Booting 32-bit guest kernel

Reported by: broder Owned by: broder
Priority: minor Milestone: Public Beta
Component: xen Version:
Keywords: Cc:

Description (last modified by broder)

A 32-bit kernel, even with PAE enabled, kernel panics very early in the boot process. This makes it really annoying to convert a 32-bit install to a ParaVM without a wheelbarrow full of --try-harders.

I've asked a few times on irc.freenode.net/##xen, and so far nobody has any good ideas.

Attachments (1)

update-grub.diff (422 bytes) - added by broder 16 years ago.
Patch to cause update-grub to put both Xen and non-Xen kernels in /boot/grub/menu.lst

Download all attachments as: .zip

Change History (11)

comment:1 Changed 16 years ago by broder

  • Milestone set to Public Beta

comment:2 Changed 16 years ago by broder

I started looking through some of the pygrub source code. I can't tell everything that it's doing, but I can follow it through reading the partition table, finding the boot partition, and looking for the grub config file.

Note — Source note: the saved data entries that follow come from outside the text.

-- ==== Sys2Proof/Machine/Mason.lean ====
section
/-! DEFINITION. Command rings (R73–R83, R589, R590), their register writes, SYS.FENCE (R45–R49) and the general
opcodes (R84). -/

namespace Sys2Proof.Machine

/-! ### Rings -/

/-- R81: the configuration a ring needs to be enabled; addresses are judged page by page after translation. -/
def ringConfigOk (s : State) (n : Nat) : Bool :=
  let o := ringOwner s n
  let k := s.f (ringReg n 8) 3 0
  let half := ringSlots s n * 256 / 4096
  let ok := fun (wr : Bool) (i : Nat) =>
    match s.physByte o (ringBase s n + i * 4096) wr with
    | some p => region p == .sram || region p == .dram
    | none => false
  o != 0 && decide (4 ≤ k) && decide (k ≤ 12) && (List.range half).all (ok false) &&
    (List.range half).all (fun i => ok true (half + i))

/-- Commands of ring `n` fetched and not started complete with ABORTED and RING_STOPPED (R82). -/
def stopRing (n : Nat) (s : State) : State :=
  let s := s.sb (ringReg n 0x10) 0 false
  let s := (s.mason.cmds.filter (fun c => c.ring == n && !c.running)).foldl
    (fun s c => completeFail c ⟨stAborted, 0x15, noOffset, 0⟩ s) s
  ringShow n s

/-- A refused slot access faults ring `n` (R590). -/
def ringFault (n kind addr : Nat) (wr : Bool) (s : State) : State :=
  let o := ringOwner s n
  let s := (s.accessFault o addr wr).sb (ringReg n 0x24) 1 true
  let s := s.sf (ringReg n 0x24) 5 4 kind
  (stopRing n s).notify o 1 n

/-- A write of a ring register that only its owner may write: from another master it is dropped, and counted in
FOREIGN_DB too (R80). -/
def ownedWrite (n off m : Nat) (f : State → Ans) (s : State) : Out :=
  let o := 0x1000 + n * 0x40 + off
  fabricAct m (rg 1 o) (fun s =>
    if 31 < n then s
    else if !reachesRegs s m then s.refuse m (rg 1 o) true
    else if ringOwner s n ≠ m then (s.drop m).sb (ringReg n 0x24) 3 true
    else if (s.aclEntry 1 m).allows 1 (.bit n) then settle m s (f s) else s.drop m) s

/-- A doorbell value its owner writes (R589): the present tail uncovers no slot, and a value that moves the tail back, or
past CMD_HEAD, is unpredictable within the ring. -/
def ringTail (m n : Nat) (v : Word) (s : State) : Ans :=
  let k := ringSlots s n
  let old := s.f (ringReg n 0x14) 11 0
  let head := s.f (ringReg n 0x18) 11 0
  if v.toNat ≥ k then .ok (s.sb (ringReg n 0x24) 2 true)
  else if v.toNat = old then .ok s
  else if (v.toNat + k - old) % k ≤ (head + 2 * k - 1 - old) % k then
    let s := s.wr (ringReg n 0x14) v
    let d : Door := { ring := n, order := s.mason.doorCount, tail := v.toNat, master := m }
    .ok { s with mason := { s.mason with doors := s.mason.doors ++ [d], doorCount := s.mason.doorCount + 1 } }
  else unpredictable (inRing n)

/-- A doorbell write of CMD_TAIL (R80, R589). -/
def execRingDoorbell (m n : Nat) (v : Word) (s : State) : Out := ownedWrite n 0x14 m (ringTail m n v) s

/-- A write of RSP_HEAD (R80). -/
def rspHeadWrite (m n : Nat) (v : Word) (s : State) : Out :=
  ownedWrite n 0x20 m (fun s => if fld v 31 12 ≠ 0 then unpredictable 1 else .ok (s.wr (ringReg n 0x20) v)) s

/-- EN written 1 (R81). While EN is 1 already the checks do not run again (log entry 50). -/
def ringEnable (n : Nat) (s : State) : State :=
  if 31 < n ∨ ncpRing s n = true ∨ s.bit (ringReg n 0x10) 0 = true then s
  else if ringConfigOk s n then ringShow n (s.sb (ringReg n 0x10) 0 true)
  else
    let s := (s.sb (ringReg n 0x24) 1 true).sf (ringReg n 0x24) 5 4 0
    s.notify (ringOwner s n) 1 n

/-- A write of RING_CTRL.EN = 1 (R81). -/
def execRingEnable (m n : Nat) (s : State) : Out := withWrite 1 (0x1010 + n * 0x40) (.bit n) m (fun s => .ok (ringEnable n s)) s

/-- EN written 0 (R82). -/
def ringDisable (n : Nat) (s : State) : State := if 31 < n ∨ ncpRing s n = true then s else stopRing n s

/-- A write of RING_CTRL.EN = 0 (R82). -/
def execRingDisable (m n : Nat) (s : State) : Out := withWrite 1 (0x1010 + n * 0x40) (.bit n) m (fun s => .ok (ringDisable n s)) s

/-- The four indices of ring `n` at zero. -/
def ringZero (n : Nat) (s : State) : State :=
  let s := (((s.wr (ringReg n 0x14) 0).wr (ringReg n 0x18) 0).wr (ringReg n 0x1C) 0).wr (ringReg n 0x20) 0
  { s with mason := { s.mason with doors := s.mason.doors.filter (fun d => d.ring != n) } }

/-- RESET written 1, which acts only while IDLE = 1 (R82). -/
def ringReset (n : Nat) (s : State) : State :=
  if 31 < n ∨ ncpRing s n = true then s else if s.bit (ringReg n 0x24) 0 then ringZero n s else s

/-- A write of RING_CTRL.RESET (R82). -/
def execRingReset (m n : Nat) (s : State) : Out := withWrite 1 (0x1010 + n * 0x40) (.bit n) m (fun s => .ok (ringReset n s)) s

/-- A whole word written to RING_CTRL: RESET acts before EN takes its value. -/
def ringCtrlWrite (m n : Nat) (v : Word) (s : State) : Out :=
  withWrite 1 (0x1010 + n * 0x40) (.bit n) m (fun s =>
    if fld v 31 2 ≠ 0 then unpredictable 1
    else
      let s := if bitOf v 1 then ringReset n s else s
      .ok (if bitOf v 0 then ringEnable n s else ringDisable n s)) s

/-- A write of RING_OWNER: dropped without ACL_ADMIN (R80), and without effect while EN = 1 (R81, R94). -/
def ringOwnerWrite (m n : Nat) (v : Word) (s : State) : Out :=
  withWrite 1 (0x100C + n * 0x40) (.bit n) m (fun s =>
    if bitOf (s.aclEntry 1 m).rights 4 = false then .ok (s.drop m)
    else if s.bit (ringReg n 0x10) 0 || ncpRing s n then .ok s
    else if fld v 31 7 ≠ 0 then unpredictable 1 else .ok (s.wr (ringReg n 0xC) v)) s

/-- BASE and CFG of a ring take no write while EN = 1, nor those of ring 31 while it is the network port's (R81,
R94). -/
def ringHeld (s : State) (n o : Nat) : Bool := decide (o ≤ 0x10) && (ncpRing s n || s.bit (ringReg n 0x10) 0)

/-- A write of CMD.TIMEOUT: LIMIT_US takes the nearer limit (R71); block-wide, so a full mask (R86). -/
def execCmdTimeoutWrite (m : Nat) (v : Word) (s : State) : Out :=
  withWrite 1 8 .full m (fun s =>
    if fld v 31 20 ≠ 0 then unpredictable 1
    else .ok (s.wr (rg 1 8) (BitVec.ofNat 32 (max 100 (min 1000000 (fld v 19 0)))))) s

/-! ### Fetch conditions and arbitration -/

/-- Reply slots of ring `n` that no fetched command has reserved (R75). -/
def replyRoom (s : State) (n : Nat) : Nat :=
  let k := ringSlots s n
  let free := (s.f (ringReg n 0x20) 11 0 + 2 * k - 1 - s.f (ringReg n 0x1C) 11 0) % k
  free - ((s.mason.cmds.filter (fun c => c.ring == n)).length + (s.mason.replies.filter (fun r => r.ring == n)).length)

/-- The fetch conditions of R75. -/
def ringReady (s : State) (n : Nat) : Bool :=
  (s.bit (ringReg n 0x10) 0 || ncpRing s n) && (s.f (ringReg n 0x18) 11 0 != s.f (ringReg n 0x14) 11 0) &&
    decide ((s.mason.cmds.filter (fun c => c.ring == n)).length < 8) && decide ((s.mason.cmds.filter (fun c => c.ring != imageRing)).length < 64) &&
    decide (0 < replyRoom s n)

/-- The ring Mason fetches from: the highest PRIO, and within it the next ready ring after the last served (R79). -/
def pickRing (s : State) : Option Nat :=
  [3, 2, 1, 0].findSome? (fun p =>
    firstFrom (fun n => ringReady s n && s.f (ringReg n 8) 5 4 == p) (tget 31 s.mason.served p + 1) 32)

/-- Order of the doorbell that covers the next slot of ring `n`. -/
def doorOf (s : State) (n : Nat) : Nat :=
  match s.mason.doors.find? (fun d => d.ring == n) with
  | some d => d.order
  | none => s.mason.doorCount

/-- Advance CMD_HEAD past the fetched slot; a doorbell whose slots are all fetched is forgotten. -/
def advanceHead (n : Nat) (s : State) : State :=
  let h := (s.f (ringReg n 0x18) 11 0 + 1) % ringSlots s n
  let s := s.wr (ringReg n 0x18) (BitVec.ofNat 32 h)
  match s.mason.doors.find? (fun d => d.ring == n) with
  | some d => if d.tail = h then { s with mason := { s.mason with doors := s.mason.doors.erase d } } else s
  | none => s

/-- Hold a command in Mason's SRAM. -/
def holdCmd (c : Cmd) (s : State) : State :=
  ringShow c.ring { s with mason := { s.mason with cmds := s.mason.cmds ++ [c] } }

/-- Fetch one command of ring `n`, its slot's bytes as they stand (log entry 53), and check what the slot alone decides
(R67 steps 1–4, R74, R590). -/
def fetchFrom (lookup : Nat → Option OpSpec) (n : Nat) (s : State) : State :=
  let head := s.f (ringReg n 0x18) 11 0
  let owner := ringOwner s n
  let addr := ringBase s n + head * 256
  let p := s.f (ringReg n 8) 5 4
  let take := fun (raw : List Byte) (s : State) =>
    let c := parseSlot n head owner (doorOf s n) raw
    let s := advanceHead n { s with mason := { s.mason with served := tput 31 s.mason.served p n } }
    let s := holdCmd c s
    match slotCheck (ncpRing s n) (lookup c.opcode) raw with
    | some f => completeFail c f s
    | none => s
  if ncpRing s n then
    match s.mason.ncp.find? (fun x => x.slot == head) with
    | some x => take x.bytes s
    | none => s
  else
    match s.badByte owner addr 256 false with
    | some a => ringFault n 1 a false s
    | none => take (s.dmaBytes owner addr 256) s

/-! ### Replies -/

/-- The 32 header bytes and the inline result of a reply slot (R65). The slot's bytes after them keep what memory held,
and a RESULT_LEN above its 16 bits wraps (log entry 51). -/
def replyBytes (r : Reply) : List Byte :=
  leBytes 2 r.tag ++ leBytes 2 r.status ++ leBytes 2 r.resultLen ++ leBytes 2 r.opcode ++
  leBytes 2 r.code ++ leBytes 2 r.offset ++ leBytes 4 r.value ++ leBytes 4 r.slot ++ leBytes 4 0 ++
  leBytes 4 r.doneNs ++ leBytes 4 r.doneSec ++ r.result

/-- A reply advances RSP_TAIL and, at COAL_COUNT replies since the last event, raises the completion event (R76). -/
def announce (n : Nat) (s : State) : State :=
  let k := tget 0 s.mason.unannounced n + 1
  let c := s.f (ringReg n 0x28) 7 0
  let s := s.wr (ringReg n 0x1C) (BitVec.ofNat 32 ((s.f (ringReg n 0x1C) 11 0 + 1) % ringSlots s n))
  let fire := decide (0 < c) && decide (c ≤ k)
  let s := { s with mason := { s.mason with unannounced := tput 0 s.mason.unannounced n (if fire then 0 else k) } }
  if fire then s.notify (ringOwner s n) 0 n else s

/-- Write the oldest waiting reply of a ring other than the network port's (R76, R78, R590). -/
def writeReply (r : Reply) (s : State) : State :=
  if r.noReply then
    if r.status = 0 then s
    else (s.cntF (ringReg r.ring 0x2C) 15 0 1).notify (ringOwner s r.ring) 1 r.ring
  else
    let a := ringBase s r.ring + (ringSlots s r.ring + s.f (ringReg r.ring 0x1C) 11 0) * 256
    match s.badByte r.issuer a 256 true with
    | some x => ringFault r.ring 2 x true s
    | none => announce r.ring (s.dmaPut r.issuer a (replyBytes r))

/-- The oldest unannounced reply reaches COAL_TIME: the completion event is raised (R76, RING_EVENT). -/
def execCompletionEventTimer (n : Nat) (s : State) : Out :=
  act (fun s =>
    if s.f (ringReg n 0x28) 7 0 ≠ 0 ∧ s.f (ringReg n 0x28) 23 8 ≠ 0 ∧ tget 0 s.mason.unannounced n ≠ 0 then
      let s := { s with mason := { s.mason with unannounced := tput 0 s.mason.unannounced n 0 } }
      s.notify (ringOwner s n) 0 n
    else s) s

/-- A command that waits at its admission point longer than CMD.TIMEOUT completes with TIMEOUT and no effect (R71).
The row's arrival says that the time has passed (log entry 7); the point is a pair busy under R70. -/
def execCommandTimeout (ring slot : Nat) (s : State) : Out :=
  act (fun s =>
    match s.mason.cmds.find? (fun c => c.ring == ring && c.slot == slot && !c.running && pairBusy c s) with
    | some c => completeFail c ⟨stTimeout, 0x17, noOffset, s.f (rg 1 8) 19 0⟩ s
    | none => s) s

/-! ### SYS.FENCE -/

/-- The word a SYS.FENCE read returns and the state after it: the reader's DROPPED count is cleared (R48). -/
def fenceRead (m waited : Nat) (timedOut : Bool) (s : State) : State :=
  let w := min 0xFFFF waited + tget 0 s.sys.dropped m * 2 ^ 16 + b2n timedOut * 2 ^ 30
  let s := { s with sys := { s.sys with dropped := tput 0 s.sys.dropped m 0 } }
  s.reply m [BitVec.ofNat 32 w] false

/-- Writes of master `m` through the outbound window that have no response yet: they are outstanding (R531). -/
def outWrites (s : State) (m : Nat) : Nat :=
  ((s.hbr.requests ++ s.hbr.waiting).filter (fun r => r.kind == .write && r.initiator == m)).length

/-- A read of SYS.FENCE returns (R45, R48): not while a write of the reader through the outbound window is outstanding.
`waited` is how many writes of the reader were outstanding as the read arrived; those to registers have taken effect by
now, since commands take effect in arrival order. -/
def execSysFenceRead (m waited : Nat) (s : State) : Out :=
  fabricAct m (rg 0 0x10) (fun s =>
    if !reachesRegs s m then s.refuse m (rg 0 0x10) false
    else if outWrites s m = 0 then fenceRead m waited false s else s) s

/-- A SYS.FENCE read reaches its 100 µs limit with `waited` register writes outstanding, and the reader's writes through
the outbound window (R49, R531). The event carries no more than its bit: which master it concerns shows only in the
recorded read (log entry 68). -/
def execFenceTimeout (m waited : Nat) (s : State) : Out :=
  fabricAct m (rg 0 0x10) (fun s =>
    if reachesRegs s m then (fenceRead m (waited + outWrites s m) true s).raise 0 0
    else s.refuse m (rg 0 0x10) false) s

/-! ### The SYS error log -/

/-- A read of SYS.ERR_POP_LO pops the oldest entry (R31). -/
def execSysErrPop (m : Nat) (s : State) : Out :=
  withRead 0 0x30 .none m (fun s =>
    let e := s.sys.log.headD LogEntry.none
    let s := { s with sys := { s.sys with log := s.sys.log.tail, latch := tput LogEntry.none s.sys.latch m e } }
    (s.sf (rg 0 0x38) 4 0 s.sys.log.length).reply m [e.lo] false) s

/-! ### General opcodes (R84) -/

/-- The general opcodes: NOP, FENCE and ECHO need the issuing ring's mask bit in CMD's table; GET_VARIANT needs
CMD_BASIC on SYS (R15). -/
def opsGeneral : List OpSpec :=
  [{ opcode := 0, lenLo := 0, lenHi := 0, classHi := 0, block := 1, mask := fun c => .bit c.ring },
   { opcode := 1, lenLo := 0, lenHi := 0, classHi := 0, block := 1, mask := fun c => .bit c.ring },
   { opcode := 2, lenLo := 0, lenHi := 65535, classHi := 0, block := 1, mask := fun c => .bit c.ring, buf := .input },
   { opcode := 3, lenLo := 0, lenHi := 0, classHi := 0, block := 0, mask := fun _ => .none }]

/-- The entry of an opcode in a family's list; a family's list holds every opcode its rows name. -/
def specOf (l : List OpSpec) (op : Nat) : OpSpec :=
  (l.find? (fun x => x.opcode == op)).getD
    { opcode := op, lenLo := 0, lenHi := 0, classHi := 0, block := 0, mask := fun _ => .full }

/-- NOP does nothing. -/
def effNop : CmdEff := fun _ s => .done s

/-- ECHO returns the first 224 bytes at most, and the CRC-32C of all of them. -/
def effEcho : CmdEff := fun c s => .ok s (c.payload.take 224) (crc32c c.payload).toNat

/-- GET_VARIANT returns SYS.VARIANT_ID (R15). -/
def effGetVariant : CmdEff := fun _ s => .res s (leBytes 4 (s.rd 0x40000004).toNat)

def execNop (ring slot : Nat) (s : State) : Out := opRow (specOf opsGeneral 0) effNop ring slot s

/-- FENCE completes as R44 gives (startable); until then the row changes nothing. -/
def execFence (ring slot : Nat) (s : State) : Out := opRow (specOf opsGeneral 1) effNop ring slot s

def execEcho (ring slot : Nat) (s : State) : Out := opRow (specOf opsGeneral 2) effEcho ring slot s

def execGetVariant (ring slot : Nat) (s : State) : Out := opRow (specOf opsGeneral 3) effGetVariant ring slot s

end Sys2Proof.Machine
end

But...it doesn't seem to be finding the grub config file. Once it finds a partition, it calls out to a C library (libfsimage) which determines and parses the filesystem and returns files given a path. As best as I can tell, the library is broken. At the very least, it doesn't seem to be dealing well with the image for d_broder-test, whose first partition is /

comment:3 Changed 16 years ago by broder

Ok - I took a VM whose partition table pygrub could read, and I changed it into a ParaVM by installing the linux-image-2.6.22-14-xen package and manually frobbing /boot/grub/menu.lst so that it was the default. When I then try to boot the VM with a serial console, pygrub accurately reads the /boot/grub/menu.lst and prompts me for which kernel I want, and I select the xen one. I then get this:

Started domain d_fink
                     [72282.114945] PCI: Fatal: No config space access function found
[72282.238629] i8042.c: No controller found.
[72282.239719] Buffer I/O error on device hda, logical block 0
[72282.239745] BUG: unable to handle kernel paging request at virtual address a33e9cc4
[72282.239751]  printing eip:
[72282.239757] 0152c000 -> *pde = 00000000:00000000
[72282.239761] Oops: 0000 [#1]
[72282.239763] SMP 
[72282.239767] Modules linked in:
[72282.239772] CPU:    0
[72282.239773] EIP:    0061:[<c026e783>]    Not tainted VLI
[72282.239774] EFLAGS: 00010887   (2.6.22-14-xen #1)
[72282.239784] EIP is at blkif_int+0x63/0x1c0
[72282.239788] eax: d4009c00   ebx: c1076ba0   ecx: c03cf140   edx: 03000100
[72282.239792] esi: cf3e0000   edi: 00000000   ebp: c10ff0ac   esp: c03efec0
[72282.239796] ds: 007b   es: 007b   fs: 00d8  gs: 0000  ss: e021
[72282.239800] Process swapper (pid: 0, ti=c03ee000 task=c03bb1c0 task.ti=c03ee000)
[72282.239803] Stack: 00000205 c02398af 00000000 00000001 00000002 00000000 03000100 00000001 
[72282.239813]        c1076ba0 00000000 00000000 00000105 c014e384 c03e1680 00000105 00000000 
[72282.239822]        c03e16ac c014fc33 00008280 c03e1680 00000000 00000105 c0106e1b 0775369b 
[72282.239832] Call Trace:
[72282.239837]  [<c02398af>] add_timer_randomness+0x16f/0x190
[72282.239844]  [<c014e384>] handle_IRQ_event+0x24/0x80
[72282.239851]  [<c014fc33>] handle_level_irq+0x83/0x110
[72282.239856]  [<c0106e1b>] do_IRQ+0x3b/0x70
[72282.239861]  [<c02599f6>] evtchn_do_upcall+0xb6/0xf0
[72282.239867]  [<c01057a6>] hypervisor_callback+0x46/0x4e
[72282.239873]  [<c0108120>] xen_safe_halt+0xa0/0xf0
[72282.239878]  [<c0104361>] xen_idle+0x31/0x60
[72282.239883]  [<c01033f8>] cpu_idle+0x68/0xc0
[72282.239887]  [<c03f3ab5>] start_kernel+0x335/0x3d0
[72282.239893]  [<c03f31f0>] unknown_bootoption+0x0/0x260
[72282.239899]  =======================
[72282.239902] Code: 0c 0f 84 03 01 00 00 89 44 24 1c 8b 46 24 83 e8 01 23 44 24 1c 6b c0 6c 8d 68 40 03 6e 28 8b 55 00 69 c2 9c 00 00 00 89 54 24 18 <8b> 94 30 c4 00 00 00 8d 5c 30 58 89 54 24 08 80 7b 01 00 74 1a 
[72282.239947] EIP: [<c026e783>] blkif_int+0x63/0x1c0 SS:ESP e021:c03efec0
[72282.239954] Kernel panic - not syncing: Fatal exception in interrupt

Any of the kernel hackers have brilliant ideas?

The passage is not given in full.